Source records:
++++++++++

-- ==== Sys2Proof/Machine/LocalMemory.lean ====
section
/-! DEFINITION. Local memory as threads use it (09 R160 to R166; 11 R192 to R209): loads, stores, spills,
atomics, reductions, fence, WAITF, FRAMEND and PUBLISH. An access is performed at its issue
(notes/assumptions/6.md). -/

namespace Sys2Proof.Machine

/-! ### Addresses and checks -/

/-- Whether a place is a block's own BSM. -/
def ownPlace (l : Launch) (block : Nat) (pl : Place) : Bool := decide (pl = .bsm l.uid block)

/-- Whether a lock of an operation still counts against a warp (10 R183; under tripod R188). -/
def LockStage.counts (st : LockStage) (tripod : Bool) (owner r : WarpRef) : Bool :=
  if !tripod then decide (st = .held)
  else if owner = r then decide (st = .held)
  else if owner.block = r.block then decide (st = .held ∨ st = .waited)
  else true

/-- Whether a locked range forbids an access (10 R183): a destination locks every kind, a source stores and
atomics. An operation that waits for room in the RLT has registered nothing yet. -/
def State.rangeLocked (s : State) (l : Launch) (r : WarpRef) (k : AccKind) (pl : Place) (off n : Nat) : Bool :=
  s.x.ops.any fun o =>
    o.posted && o.stage.counts l.record.tripod o.ref r &&
    o.locks.any fun z => decide (z.place = pl) && (z.dest || decide (k ≠ .load)) && overlaps off n z.lo z.len

/-- Whether a locked range forbids an access; an instruction that a watchpoint event has held does what it did at its
first checks (23 R335). -/
def Ctx.locked (c : Ctx) (k : AccKind) (x : Word) (pl : Place) (off n : Nat) : Bool :=
  match c.drawn? with
  | some d => if c.p.passed then d.locked.contains x else c.s.rangeLocked c.l c.ref k pl off n
  | none => c.s.rangeLocked c.l c.ref k pl off n

/-- Check (11 R192): the first test that fails, or the place. -/
def Ctx.check (c : Ctx) (k : AccKind) (x : Word) (n : Nat) : Except FaultKind (Place × Nat) :=
  match localPlace c.l c.ref.block x n with
  | none => .error .outOfRange
  | some (pl, off) =>
    if x.toNat % n ≠ 0 then .error .misaligned
    else if c.l.record.tripod ∧
        ((bits x.toNat 31 28 = 1 ∧ !ownPlace c.l c.ref.block pl) ∨ (k = .atomic ∧ 2 ≤ modeScope c.p.mode)) then
      .error .tripodScope
    else if c.locked k x pl off n then .error .rangeLocked
    else .ok (pl, off)

/-- The accesses of lanes that pass the check, and the entries of those that fail (19 R286: detail the size,
address x). -/
def Ctx.gather (c : Ctx) (k : AccKind) (n : Nat) (addr : Nat → Word) : List Nat → List Access × List LaneEntry
  | [] => ([], [])
  | l :: r =>
    let (as, fs) := c.gather k n addr r
    match c.check k (addr l) n with
    | .ok (pl, off) =>
      if k ≠ .store ∧ c.s.softAt pl off n then (as, ⟨l, .softError, 0, 0⟩ :: fs) else (⟨l, addr l, pl, off, n⟩ :: as, fs)
    | .error e => (as, ⟨l, e, n, addr l⟩ :: fs)

/-! ### Performing accesses -/

/-- The bytes that a load of the warp returns (10 R175, R186). -/
def State.loadBytes (s : State) (l : Launch) (r : WarpRef) (pl : Place) (off n : Nat) : List Byte :=
  match s.warp? r with
  | some w => s.warpView l w pl off n
  | none => []

/-- The word at a place as the warp sees it. -/
def State.loadWord (s : State) (l : Launch) (r : WarpRef) (pl : Place) (off : Nat) : Word :=
  BitVec.ofNat 32 (leNat (s.loadBytes l r pl off 4))

/-- The aligned word that holds an access's first byte (20 R303). -/
def State.watchWord (s : State) (l : Launch) (r : WarpRef) (a : Access) : Word := s.loadWord l r a.place (a.off / 4 * 4)

/-- Pieces of at most 8 bytes, each single-copy atomic (10 R172). -/
def splitPiece (a : Access) (bs : List Byte) : List (Access × List Byte) :=
  if bs.length ≤ 8 then [(a, bs)]
  else [({ a with n := 8 }, bs.take 8), ({ a with off := a.off + 8, n := 8 }, bs.drop 8)]

/-- The order of pieces: ascending lanes, but free where two meet at one place (10 R171, R181). -/
def pieceOrder (free : Nat) (ps : List (Access × List Byte)) : List (Access × List Byte) :=
  let keys := ps.map fun p => (p.1.place, p.1.off)
  if keys.eraseDups.length = keys.length then ps
  else ps.mergeSort fun p q => decide (Config.freeRank free p.1.off p.1.lane ≤ Config.freeRank free q.1.off q.1.lane)

/-- Write pieces in order. -/
def State.writePieces' (s : State) : List (Access × List Byte) → State
  | [] => s
  | (a, bs) :: r => (s.writePlace a.place a.off bs).writePieces' r

/-- Bytes of the commit buffer that an access of n bytes takes (10 R185). -/
def bufCost (n : Nat) : Nat := 8 + (n + 7) / 8 * 8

++++++++++

Work required> Copy, please, every line from the start of the entries down to the line that holds "tripod R188). -/", with both of those lines included and no others.

Solution to this exercise>
-- ==== Sys2Proof/Machine/LocalMemory.lean ====
section
/-! DEFINITION. Local memory as threads use it (09 R160 to R166; 11 R192 to R209): loads, stores, spills,
atomics, reductions, fence, WAITF, FRAMEND and PUBLISH. An access is performed at its issue
(notes/assumptions/6.md). -/

namespace Sys2Proof.Machine

/-! ### Addresses and checks -/

/-- Whether a place is a block's own BSM. -/
def ownPlace (l : Launch) (block : Nat) (pl : Place) : Bool := decide (pl = .bsm l.uid block)

/-- Whether a lock of an operation still counts against a warp (10 R183; under tripod R188). -/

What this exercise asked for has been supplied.